Teenagers don’t get enough credit these days. There I said it. And you don’t have to take my word for it. Especially considering how well my age fits in the range that I am lobbying for but please spare me a few minutes and hear me out.

I’m sure you’ve come across a post like this at one point in your life whether its around finals time and youths have publicized their insane exam schedule or just another post complaining about the constant choice between social life, academics and sleep. You probably scoffed at our incompetence and made a remark similar to, “when I was your age…” But no, that’s not the point. This isn’t a game of who had a harder childhood, this is a cry for help, a cry for reform. Because maybe you did have a harder childhood and you had your chance at making a change but you didn’t. So it’s our turn now, and please, spare us a few minutes and hear us out.

Youths, no matter in which generation, are stuck in a position filled with misunderstanding and miscommunication. We’ve passed the age where it’s ok to throw tantrums when we don’t get our wish fulfilled or cry over disappointment and pain, whether it be physical or emotional. We’ve reached an age where adults demand “maturity” from us and apparently, maturity is synonymous with robotic because we are expected to make completely rational decisions devoid of all emotional attachments. Words such as responsibility, independence are thrown at us but when we try to live up to these glorified characteristics, we are deemed as rebellious and impulsive.

We try to make a difference in the world and stand up for our beliefs only to be laughed at by parents and older siblings. “You’re too young.” “What do you know?” These phrases are hurled at us as if they weren’t lecturing us about chasing after our dreams and taking responsibility for our own actions a minute ago. They mock us when we tell them that we love someone because how could you be in love at seventeen. You can’t possibly understand something as complicated as love and be able to navigate a word with as many implications attached as love. But so what if we don’t understand what love is. Is that not the point of being a teenager? So we can mess up and try again? So we can fail and weep and stand up taller and stronger than before?

No. You are expected to choose an university program to attend that will ultimately lead you on a path to success, but here’s the catch, only if you listen to my advice. Yes, I agree, it is completely 100% your life to live. No you don’t get to decide your life. Because I am an adult, I have breathed more air and digested more food than you therefore my decision about your future will always be more correct than yours. You can travel when you have your own savings. You can save the environment when you are financially stable. You can start your own fashion line when you have mothered two kids and they are 18 and you are 50 and no longer remember your designs at 17. Take the safe road. I am your mother. I am your father. We only want what’s best for you.

I know you do. But please, spare me a few minutes and hear me out. I want you to trust me to make my own mistakes and learn from it. I want you to remember how it felt like sixteen years ago when you let go and I stood up and after falling a few times I began walking, then running, then jumping and the absolute joy that you felt because my laughter was infectious.

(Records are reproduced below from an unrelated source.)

/-- The pages that a command frees when it applies: for a close with free, those whose map count falls to zero (R139). -/
def freesOf (p : Pool) (k : HeldKv) : List Nat :=
  if k.op = 2 then
    let q := applyMaps p 0 k.seq (changes p k)
    ((changes p k).filterMap fun c => (entAt (seqAt p k.seq) c.1).page).eraseDups.filter fun n =>
      (pageAt q n).maps == 0 && (pageAt q n).st == .live
  else []

/-- The pool after a command applies at an instant. -/
def applySeq (p : Pool) (t : Nat) (k : HeldKv) : Pool :=
  let p1 := applyMaps p t k.seq (changes p k)
  let q := seqAt p1 k.seq
  let p2 := match k.op with
    | 0 => { p1 with seq := tput p1.seq k.seq (setOpen (setGlobals q t []) t true) }
    | 1 => { p1 with seq := tput p1.seq k.seq (setOpen q t false) }
    | 2 => { p1 with seq := tput p1.seq k.seq (setOpen q t false) }
    | 3 => { p1 with seq := tput p1.seq k.seq (setGlobals q t k.items) }
    | _ => p1
  (sortBy (fun n => p.pages - n) (freesOf p k)).foldl (fun a n => dropPage a t n) p2

/-- Pages of a list that are not FREE yet. -/
def stillFreeing (p : Pool) (ns : List Nat) : List Nat := ns.filter fun n => (pageAt p n).st == .freeing

/-- Pool `n`. -/
def State.pool (s : State) (n : Nat) : Option Pool := tfind s.kv n

/-- Pool `n` replaced. -/
def State.setPool (s : State) (n : Nat) (p : Pool) : State := { s with kv := tput s.kv n p }

/-- Pool `n` replaced, and its control area written (R120, R270). -/
def State.keepPool (s : State) (n : Nat) (p : Pool) : State := touchArea (s.setPool n p) p.area

/-- A `KV_MAP` or `KV_SEQ` applied at this instant: the state after, and whether its handle is complete with a status, or still
waits for its frees (R132, R139). -/
def applyNow (s : State) (n : Nat) (p : Pool) (k : HeldKv) : State × Option Nat :=
  let st := seqCheck p k
  if st ≠ 0 then (s.keepPool n p, some st)
  else
    let p1 := applySeq p s.now k
    let left := stillFreeing p1 (freesOf p k)
    if left.isEmpty then (s.keepPool n p1, some 0)
    else (s.keepPool n { p1 with freeing := p1.freeing ++ [(k.handle, left)] }, none)

/-! ## The rows -/

/-- An earlier command of the pool has not been taken yet, a started one of a context that has been torn down among them (R130, R221, R224). -/
def poolWaits (s : State) (x : Slot) : Bool :=
  let torn := (s.cmds.torn.filter fun p => p.2.sgen == (s.sec p.2.sector).gen).map Prod.snd
  ((s.cmds.slots.filter fun p => p.2.st == .inflight).map Prod.snd ++ torn).any fun y =>
    (y.cmd == .queued || y.cmd == .started) && decide (0x60 ≤ y.code) && decide (y.code ≤ 0x65) && fld y.body 0 4 == fld x.body 0 4 &&
    decide (y.order < x.order)

/-- A pool command taken in posting order (R130): the pool that it names must exist and belong to the sector (R142). -/
def poolCmd (s : State) (h code : Nat) (g : State → Nat → Slot → Nat → Pool → State) : State :=
  runCmd s h code fun s i x =>
    if poolWaits s x then s
    else
      let n := fld x.body 0 4
      match s.pool n with
      | none => done s i 0x0380 0
      | some p => if p.sector ≠ x.sector then done s i 0x0380 0 else g s i x n p

/-- Areas of a new pool do not overlap: planes pairwise, and the control area (R140). -/
def planesApart (bases : List Nat) (plane caddr area : Nat) : Bool :=
  let bs := sortBy id bases
  (List.range (bs.length - 1)).all (fun i => decide (lget bs i 0 + plane ≤ lget bs (i + 1) 0)) &&
  bs.all fun b => !(overlap b plane caddr area)

/-- The pool that a `KV_POOL_CREATE` describes, created at `t` (R140). -/
def newPool (t : Nat) (x : Slot) : Pool :=
  let b := x.body
  let planes := fld b 84 8 + 1
  { since := t, sector := x.sector, pages := fld b 104 24 + 1, seqs := fld b 92 12 + 1, heads := fld b 78 6 + 1, dim := 32 * (fld b 75 3 + 1),
    fmt := fld b 71 4, sfmt := fld b 70 1, bases := (List.range planes).map fun i => leAt x.input (8 * i) 8, caddr := fld b 320 64,
    area := (x.pages.filter fun p => decide (fld b 320 64 ≤ p.1) && decide (p.1 < fld b 320 64 + controlBytes (fld b 104 24 + 1) (fld b 92 12 + 1))).map Prod.snd,
    page := [], pushed := [], fresh := 0, seq := [], held := [], freeing := [], views := [] }

/-- `KV_POOL_CREATE` (R140, R260). -/
def poolCreate (s : State) (h : Nat) : State :=
  runCmd s h 0x60 fun s i x =>
    let n := fld x.body 0 4
    let p := newPool s.now x
    if poolWaits s x then s
    else if (s.pool n).isSome || !((s.sec x.sector).record.getLsbD (32 + n)) then done s i 0x0380 0
    else if (p.bases.any fun b => b % 64 != 0) || !(planesApart p.bases (p.pages * (2 * pageHalf p)) p.caddr (controlBytes p.pages p.seqs)) then
      done s i 0x0381 0
    else done (s.keepPool n p) i 0 0

/-- `KV_POOL_CREATE` (R140). -/
def execKvPoolCreate (h : Nat) (s : State) : Res := ok (poolCreate s h)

The room reeked of delight because for the first time in my life I accomplished something on my own and I was genuinely, 100% happy.

Sure, I may not succeed the first time but like the bedtimes stories you’ve been reading to me since I was three, neither did Thomas Edison. Neither did anyone who left a legacy so please, trust me and let me leave my own legacy.

Never once has there been so many temptation within our reach, so much information available to us at the click of a button. It’s the digital age. A time where we could find out the income tax of Romania in the matter of minutes or the engagement of that one ex. A time of possibilities. So please, trust us in exploiting these opportunities. Trust that we are not a generation that only cares about the number of followers on instagram or the number of retweets we get on a super relatable tweet. We are more than that, I promise you. At least we try to be.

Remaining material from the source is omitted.